Reputation: 101
I need to replicate the functionality of a file directory tree as a list. I have to be able to search for specific "documents" through the "folders". All of which may contain duplicate names at other depths. I also have to be able to dynamically add new files and folders during runtime. So for example, a file tree like this:
MyFiles
Important
doc1
doc2
LessImportant
doc3
doc4
LowPriority
Important
doc1
LessImportant
doc4
If I use nested lists, the above tree would end up looking like:
[MyFiles,[Important,[doc1,doc2],LessImportant,[doc3,doc4],LowPriority,
[Important,[doc1],LessImportant,[doc4]]]]
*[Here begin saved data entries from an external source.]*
-- ==== Sys2Proof/Laws/KeepSync.lean ====
section
/-! SUPPORT. What the operations of Machine/Sync.lean keep: for each, if the invariants hold before it with commands `p` waiting, they
hold after it with the same commands waiting. -/

set_option linter.unusedTactic false

namespace Sys2Proof.Machine

variable {p : List Instr}

theorem State.setSwLast_keeps : ∀ (a0 : State) a1 a2, State.Keeps p a0 → State.Keeps p (State.setSwLast a0 a1 a2) :=
      by
  intro a0 a1 a2 h0
  unfold State.setSwLast
  exact (State.setReg_keeps _ _ _ h0)

theorem State.wordDone_keeps : ∀ (a0 : State × _) a1 a2 a3, State.Keeps p a0.1 → State.Keeps p (State.wordDone a0 a1
      a2 a3) := by
  intro a0 a1 a2 a3 h0
  unfold State.wordDone
  exact (keeps_ite (State.setSwLast_keeps _ _ _ h0) (State.bumpSeen_keeps _ _ _ _ (State.syncFault_keeps _ _ _ _
      (State.setSwLast_keeps _ _ _ h0))))

theorem State.semWord_keeps : ∀ (a0 : State) a1 a2, State.Keeps p a0 → State.Keeps p (State.semWord a0 a1 a2).1 := by
  intro a0 a1 a2 h0
  unfold State.semWord
  exact (keeps_ite_fst h0 (by split; (exact (keeps_ite_fst h0 (State.semAdd_keeps _ _ _ h0))); (exact (keeps_ite_fst h0 (State.semSub_keeps _ _ _ h0))); (exact (State.semInitOp_keeps _ _ _ _ h0)); (exact (keeps_ite_fst h0 (State.semFreeOp_keeps _ _ h0))); (exact h0)))

theorem State.barWord_keeps : ∀ (a0 : State) a1 a2, State.Keeps p a0 → State.Keeps p (State.barWord a0 a1 a2).1 := by
  intro a0 a1 a2 h0
  unfold State.barWord
  exact (keeps_ite_fst h0 (by split; (exact (keeps_fst (State.barArrive_keeps _ _ _ h0))); (exact (keeps_ite_fst h0 (State.barInitOp_keeps _ _ h0))); (exact (keeps_ite_fst h0 (State.barFreeOp_keeps _ _ h0))); (exact h0)))

theorem State.swBegin_keeps : ∀ (a0 : State) a1 a2 a3, State.Keeps p a0 → (∀ z0, State.Keeps p z0 → State.Keeps p (a3
      z0)) → State.Keeps p (State.swBegin a0 a1 a2 a3) := by
  intro a0 a1 a2 a3 h0 hf_a3
  unfold State.swBegin
  exact (keeps_ite (State.bumpSeen_keeps _ _ _ _ (State.count_keeps _ _ (State.setSwLast_keeps _ _ _ h0))) (hf_a3 _
      (State.setSwLast_keeps _ _ _ (State.setCore_keeps _ _ _ h0))))

theorem State.swEnd_keeps : ∀ (a0 : State) a1 a2 a3 a4 a5, State.Keeps p a0 → State.Keeps p (State.swEnd a0 a1 a2 a3
      a4 a5) := by
  intro a0 a1 a2 a3 a4 a5 h0
  unfold State.swEnd
  exact (keeps_ite (State.endSw_keeps _ _ _ _ h0) (State.syncRec_keeps _ _ _ _ (State.endSw_keeps _ _ _ _ h0)))

theorem State.swSem_keeps : ∀ (a0 : State) a1 a2 a3 a4, State.Keeps p a0 → State.Keeps p (State.swSem a0 a1 a2 a3 a4)
      := by
  intro a0 a1 a2 a3 a4 h0
  unfold State.swSem
  exact (State.swBegin_keeps _ _ _ _ h0 (fun x2 h1 => (keeps_ite (State.swEnd_keeps _ _ _ _ _ _ h1) (keeps_ite
      (State.registerWait_keeps _ _ _ h1) (State.swEnd_keeps _ _ _ _ _ _ (State.registerWait_keeps _ _ _ h1))))))

theorem State.swArr_keeps : ∀ (a0 : State) a1 a2 a3, State.Keeps p a0 → State.Keeps p (State.swArr a0 a1 a2 a3) := by
  intro a0 a1 a2 a3 h0
  unfold State.swArr
  exact (State.swBegin_keeps _ _ _ _ h0 (fun x2 h1 => (State.swEnd_keeps _ _ _ _ _ _ (State.barArrive_keeps _ _ _
      h1))))

theorem State.swRound_keeps : ∀ (a0 : State) a1 a2 a3, State.Keeps p a0 → State.Keeps p (State.swRound a0 a1 a2 a3)
      := by
  intro a0 a1 a2 a3 h0
  unfold State.swRound
  exact (keeps_ite (State.swEnd_keeps _ _ _ _ _ _ h0) (keeps_ite (State.barWait_keeps _ _ _ _ h0) (State.swEnd_keeps
      _ _ _ _ _ _ (State.barWait_keeps _ _ _ _ h0))))

theorem State.swBarWait_keeps : ∀ (a0 : State) a1 a2 a3, State.Keeps p a0 → State.Keeps p (State.swBarWait a0 a1 a2
      a3) := by
  intro a0 a1 a2 a3 h0
  unfold State.swBarWait
  exact (State.swBegin_keeps _ _ _ _ h0 (fun x2 h1 => (State.swRound_keeps _ _ _ _ h1)))

theorem State.swArrWait_keeps : ∀ (a0 : State) a1 a2 a3, State.Keeps p a0 → State.Keeps p (State.swArrWait a0 a1 a2
      a3) := by
  intro a0 a1 a2 a3 h0
  unfold State.swArrWait
  exact (State.swBegin_keeps _ _ _ _ h0 (fun x2 h1 => (keeps_ite (State.swRound_keeps _ _ _ _ (State.setCore_keeps _
      _ _ (State.barArrive_keeps _ _ _ h1))) (State.swEnd_keeps _ _ _ _ _ _ (State.barArrive_keeps _ _ _ h1)))))

theorem State.swCommand_keeps : ∀ (a0 : State) a1 a2, State.Keeps p a0 → State.Keeps p (State.swCommand a0 a1 a2) := by
  intro a0 a1 a2 h0
  unfold State.swCommand
  exact (keeps_ite (State.swBegin_keeps _ _ _ _ h0 (fun x2 h1 => (State.swEnd_keeps _ _ _ _ _ _ h1))) (by split; (exact (State.swSem_keeps _ _ _ _ _ h0)); (exact (State.swArr_keeps _ _ _ _ h0)); (exact (State.swBarWait_keeps _ _ _ _ h0)); (exact (State.swArrWait_keeps _ _ _ _ h0))))

theorem State.swExpire_keeps : ∀ (a0 : State) a1, State.Keeps p a0 → State.Keeps p (State.swExpire a0 a1) := by
  intro a0 a1 h0
  unfold State.swExpire
  exact (by (try dsimp only); split; (exact h0); (exact (keeps_ite h0 (State.swEnd_keeps _ _ _ _ _ _ (keeps_ite (State.dropWaiter_keeps _ _ h0) (State.setBar_keeps _ _ _ (State.dropWaiter_keeps _ _ h0)))))))

theorem State.swRead_keeps : ∀ (a0 : State) a1 a2 a3, State.Keeps p a0 → State.Keeps p (State.swRead a0 a1 a2 a3) := by
  intro a0 a1 a2 a3 h0
  unfold State.swRead
  exact (by split; (exact (State.setCore_keeps _ _ _ h0)); (exact (State.deliver_keeps _ _ _ h0)))

theorem State.barMismatch_keeps : ∀ (a0 : State), State.Keeps p a0 → State.Keeps p (State.barMismatch a0) := by
  intro a0 h0
  unfold State.barMismatch
  exact (State.bump_keeps _ _ _ h0)

theorem State.arrivalAtRoot_keeps : ∀ (a0 : State) a1 a2 a3, State.Keeps p a0 → State.Keeps p (State.arrivalAtRoot a0
      a1 a2 a3) := by
  intro a0 a1 a2 a3 h0
  unfold State.arrivalAtRoot
  exact (keeps_ite (keeps_ite (State.settleBar_keeps _ _ _ (State.completeRound_keeps _ _ (State.rootArrival_keeps _
      _ _ h0))) (State.rootArrival_keeps _ _ _ h0)) (State.barMismatch_keeps _ h0))

theorem State.releaseAtMember_keeps : ∀ (a0 : State) a1 a2 a3 a4, State.Keeps p a0 → State.Keeps p
      (State.releaseAtMember a0 a1 a2 a3 a4) := by
  intro a0 a1 a2 a3 a4 h0
  unfold State.releaseAtMember
  exact (keeps_ite (State.settleBar_keeps _ _ _ (State.completeRound_keeps _ _ h0)) (State.barMismatch_keeps _ h0))

theorem State.faultMessage_keeps : ∀ (a0 : State) a1 a2 a3, State.Keeps p a0 → State.Keeps p (State.faultMessage a0
      a1 a2 a3) := by
  intro a0 a1 a2 a3 h0
  unfold State.faultMessage
  exact (keeps_ite (keeps_ite (State.spreadFault_keeps _ _ _ (keeps_ite (State.poisonBarHere_keeps _ _ h0)
      (State.overrunBar_keeps _ _ _ (keeps_ite (State.count_keeps _ _ h0) h0)))) (keeps_ite
      (State.poisonBarHere_keeps _ _ h0) (State.overrunBar_keeps _ _ _ (keeps_ite (State.count_keeps _ _ h0) h0))))
      h0)

theorem State.dbgLogged_keeps : ∀ (a0 : State) a1 a2 a3 a4, State.Keeps p a0 → State.Keeps p (State.dbgLogged a0 a1 a2 a3 a4) := by
  intro s a1 a2 a3 a4 h
  unfold State.dbgLogged
  refine State.lifeAdd_keeps _ _ _ (State.setFlag_keeps _ _ _ (State.setDictNat_keeps _ _ _ _ ?_))
  refine ⟨⟨h.inv.near, h.inv.tile, h.inv.ninths, h.inv.log, ?_, h.inv.txnTable⟩, h.pending⟩
  simp only [List.length_take]; omega

theorem State.semByHand_keeps : ∀ (a0 : State) a1 a2 a3, State.Keeps p a0 → State.Keeps p (State.semByHand a0 a1 a2 a3).1 := by
  intro a0 a1 a2 a3 h0
  unfold State.semByHand
  exact (by (try dsimp only); split; (exact (keeps_ite_fst (keeps_fst (State.evalSem_keeps _ _ (State.setSem_keeps _ _ _ (State.dbgLogged_keeps _ _ _ _ _ h0)))) h0)); (exact (keeps_fst (State.releaseAll_keeps _ _ _ (State.dbgLogged_keeps _ _ _ _ _ h0)))); (exact (keeps_fst (State.setSem_keeps _ _ _ (State.releaseAll_keeps _ _ _ (State.dbgLogged_keeps _ _ _ _ _ h0))))); (exact h0))

theorem State.barByHand_keeps : ∀ (a0 : State) a1 a2 a3, State.Keeps p a0 → State.Keeps p (State.barByHand a0 a1 a2 a3).1 := by
  intro a0 a1 a2 a3 h0
  unfold State.barByHand
  exact (by (try dsimp only); split; (exact (keeps_ite_fst (keeps_fst (State.settleBar_keeps _ _ _ (State.setBar_keeps _ _ _ (State.dbgLogged_keeps _ _ _ _ _ h0)))) h0)); (exact (keeps_fst (State.releaseBar_keeps _ _ _ _ (State.dbgLogged_keeps _ _ _ _ _ h0)))); (exact (keeps_fst (State.setBar_keeps _ _ _ (State.releaseBar_keeps _ _ _ _ (State.dbgLogged_keeps _ _ _ _ _ h0))))); (exact h0))

theorem State.byHand_keeps : ∀ (a0 : State) a1 a2, State.Keeps p a0 → State.Keeps p (State.byHand a0 a1 a2).1 := by
  intro a0 a1 a2 h0
  unfold State.byHand
  exact (keeps_ite_fst (keeps_ite_fst h0 (State.barByHand_keeps _ _ _ _ h0)) (State.semByHand_keeps _ _ _ _ h0))

theorem State.manual_keeps : ∀ (a0 : State) a1 a2 a3, State.Keeps p a0 → State.Keeps p (State.manual a0 a1 a2 a3) :=
      by
  intro a0 a1 a2 a3 h0
  unfold State.manual
  exact (keeps_ite (State.count_keeps _ _ (State.byHand_keeps _ _ _ h0)) h0)

theorem execSemSignal_keeps : ∀ a0 a1 a2 (a3 : State), State.Keeps p a3 → ∀ t, execSemSignal a0 a1 a2 a3 = .next t →
      State.Keeps p t := by
  intro a0 a1 a2 a3 h3 t ht
  exact keeps_ifUnit ht (State.byCp_keeps _ _ _ h3 (State.wordDone_keeps _ _ _ _ (keeps_ite_fst h3
      (State.semAdd_keeps _ _ _ h3))))

theorem execDecrement_keeps : ∀ a0 a1 a2 (a3 : State), State.Keeps p a3 → ∀ t, execDecrement a0 a1 a2 a3 = .next t →
      State.Keeps p t := by
  intro a0 a1 a2 a3 h3 t ht
  exact keeps_ifUnit ht (State.byCp_keeps _ _ _ h3 (State.wordDone_keeps _ _ _ _ (keeps_ite_fst h3
      (State.semSub_keeps _ _ _ h3))))

theorem execSemInit_keeps : ∀ a0 a1 a2 a3 (a4 : State), State.Keeps p a4 → ∀ t, execSemInit a0 a1 a2 a3 a4 = .next t
      → State.Keeps p t := by
  intro a0 a1 a2 a3 a4 h4 t ht
  exact keeps_ifUnit ht (State.byCp_keeps _ _ _ h4 (State.wordDone_keeps _ _ _ _ (State.semInitOp_keeps _ _ _ _ h4)))

theorem execSemFree_keeps : ∀ a0 a1 (a2 : State), State.Keeps p a2 → ∀ t, execSemFree a0 a1 a2 = .next t →
      State.Keeps p t := by
  intro a0 a1 a2 h2 t ht
  exact keeps_ifUnit ht (State.byCp_keeps _ _ _ h2 (State.wordDone_keeps _ _ _ _ (State.semFreeOp_keeps _ _ h2)))

theorem execArrive_keeps : ∀ a0 a1 a2 (a3 : State), State.Keeps p a3 → ∀ t, execArrive a0 a1 a2 a3 = .next t →
      State.Keeps p t := by
  intro a0 a1 a2 a3 h3 t ht
  exact keeps_ifUnit ht (State.byCp_keeps _ _ _ h3 (State.wordDone_keeps _ _ _ _ (keeps_fst (State.barArrive_keeps _
      _ _ h3))))

theorem execBarInit_keeps : ∀ a0 a1 (a2 : State), State.Keeps p a2 → ∀ t, execBarInit a0 a1 a2 = .next t →
      State.Keeps p t := by
  intro a0 a1 a2 h2 t ht
  exact keeps_ifUnit ht (State.byCp_keeps _ _ _ h2 (State.wordDone_keeps _ _ _ _ (State.barInitOp_keeps _ _ h2)))

theorem execBarFree_keeps : ∀ a0 a1 (a2 : State), State.Keeps p a2 → ∀ t, execBarFree a0 a1 a2 = .next t →
      State.Keeps p t := by
  intro a0 a1 a2 h2 t ht
  exact keeps_ifUnit ht (State.byCp_keeps _ _ _ h2 (State.wordDone_keeps _ _ _ _ (State.barFreeOp_keeps _ _ h2)))

theorem execFabricArrival_keeps : ∀ a0 a1 a2 (a3 : State), State.Keeps p a3 → ∀ t, execFabricArrival a0 a1 a2 a3 =
      .next t → State.Keeps p t := by
  intro a0 a1 a2 a3 h3 t ht
  exact keeps_ifUnit ht (State.arrivalAtRoot_keeps _ _ _ _ h3)

theorem execFabricRelease_keeps : ∀ a0 a1 a2 (a3 : State), State.Keeps p a3 → ∀ t, execFabricRelease a0 a1 a2 a3 =
      .next t → State.Keeps p t := by
  intro a0 a1 a2 a3 h3 t ht
  exact keeps_ifUnit ht (State.releaseAtMember_keeps _ _ _ _ _ h3)

theorem execFabricFaultMessage_keeps : ∀ a0 a1 a2 (a3 : State), State.Keeps p a3 → ∀ t, execFabricFaultMessage a0 a1
      a2 a3 = .next t → State.Keeps p t := by
  intro a0 a1 a2 a3 h3 t ht
  exact keeps_ifUnit ht (State.faultMessage_keeps _ _ _ _ h3)

theorem execSemaphoreWait_keeps : ∀ a0 a1 a2 a3 (a4 : State), State.Keeps p a4 → ∀ t, execSemaphoreWait a0 a1 a2 a3
      a4 = .next t → State.Keeps p t := by
  intro a0 a1 a2 a3 a4 h4 t ht
  exact keeps_ifUnit ht (State.byCp_keeps _ _ _ h4 (State.swSem_keeps _ _ _ _ _ h4))

theorem execSwArrive_keeps : ∀ a0 a1 a2 (a3 : State), State.Keeps p a3 → ∀ t, execSwArrive a0 a1 a2 a3 = .next t →
      State.Keeps p t := by
  intro a0 a1 a2 a3 h3 t ht
  exact keeps_ifUnit ht (State.byCp_keeps _ _ _ h3 (State.swArr_keeps _ _ _ _ h3))

theorem execSwWait_keeps : ∀ a0 a1 a2 (a3 : State), State.Keeps p a3 → ∀ t, execSwWait a0 a1 a2 a3 = .next t →
      State.Keeps p t := by
  intro a0 a1 a2 a3 h3 t ht
  exact keeps_ifUnit ht (State.byCp_keeps _ _ _ h3 (State.swBarWait_keeps _ _ _ _ h3))

theorem execArriveWait_keeps : ∀ a0 a1 a2 (a3 : State), State.Keeps p a3 → ∀ t, execArriveWait a0 a1 a2 a3 = .next t
      → State.Keeps p t := by
  intro a0 a1 a2 a3 h3 t ht
  exact keeps_ifUnit ht (State.byCp_keeps _ _ _ h3 (State.swArrWait_keeps _ _ _ _ h3))

theorem execSwTimeout_keeps : ∀ a0 (a1 : State), State.Keeps p a1 → ∀ t, execSwTimeout a0 a1 = .next t → State.Keeps
      p t := by
  intro a0 a1 h1 t ht
  exact keeps_ifUnit ht (State.swExpire_keeps _ _ h1)

theorem execSwResultRead_keeps : ∀ a0 (a1 : State), State.Keeps p a1 → ∀ t, execSwResultRead a0 a1 = .next t →
      State.Keeps p t := by
  intro a0 a1 h1 t ht
  exact keeps_ifUnit ht (State.byCp_keeps _ _ _ h1 (State.swRead_keeps _ _ _ _ h1))

theorem execSet_keeps : ∀ a0 (a1 : State), State.Keeps p a1 → ∀ t, execSet a0 a1 = .next t → State.Keeps p t := by
  intro a0 a1 h1 t ht
  exact keeps_next ht (State.manual_keeps _ _ _ _ h1)

theorem execComplete_keeps : ∀ a0 (a1 : State), State.Keeps p a1 → ∀ t, execComplete a0 a1 = .next t → State.Keeps p
      t := by
  intro a0 a1 h1 t ht
  exact keeps_next ht (State.manual_keeps _ _ _ _ h1)

theorem execManualRelease_keeps : ∀ a0 (a1 : State), State.Keeps p a1 → ∀ t, execManualRelease a0 a1 = .next t →
      State.Keeps p t := by
  intro a0 a1 h1 t ht
  exact keeps_next ht (State.manual_keeps _ _ _ _ h1)

theorem execManualFree_keeps : ∀ a0 (a1 : State), State.Keeps p a1 → ∀ t, execManualFree a0 a1 = .next t →
      State.Keeps p t := by
  intro a0 a1 h1 t ht
  exact keeps_next ht (State.manual_keeps _ _ _ _ h1)

theorem execPoisonCtx_keeps : ∀ a0 (a1 : State), State.Keeps p a1 → ∀ t, execPoisonCtx a0 a1 = .next t → State.Keeps
      p t := by
  intro a0 a1 h1 t ht
  exact keeps_ifUnit ht (State.poisonOwned_keeps _ _ h1)

end Sys2Proof.Machine
end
And then I would have to run loops through all the nests to search for stuff and use .append to add new "folders" or "documents".
Is there a better / more efficient way than nested lists?
Upvotes: 0
Views: 211
Reputation: 1773
Using ElementTree gives search and iterate functions.
import os
import xml.etree.ElementTree as ET
def ls(p):
if os.path.isdir(p):
node = ET.Element(os.path.basename(p), type='dir')
node.extend([ls(os.path.join(p, f)) for f in os.listdir(p)])
else:
node = ET.Element(os.path.basename(p), type='file')
return node
Then testing this by writing out as XML as that is quite easy from ElementTree:
root = ET.ElementTree(ls(r"C:\test\Myfiles"))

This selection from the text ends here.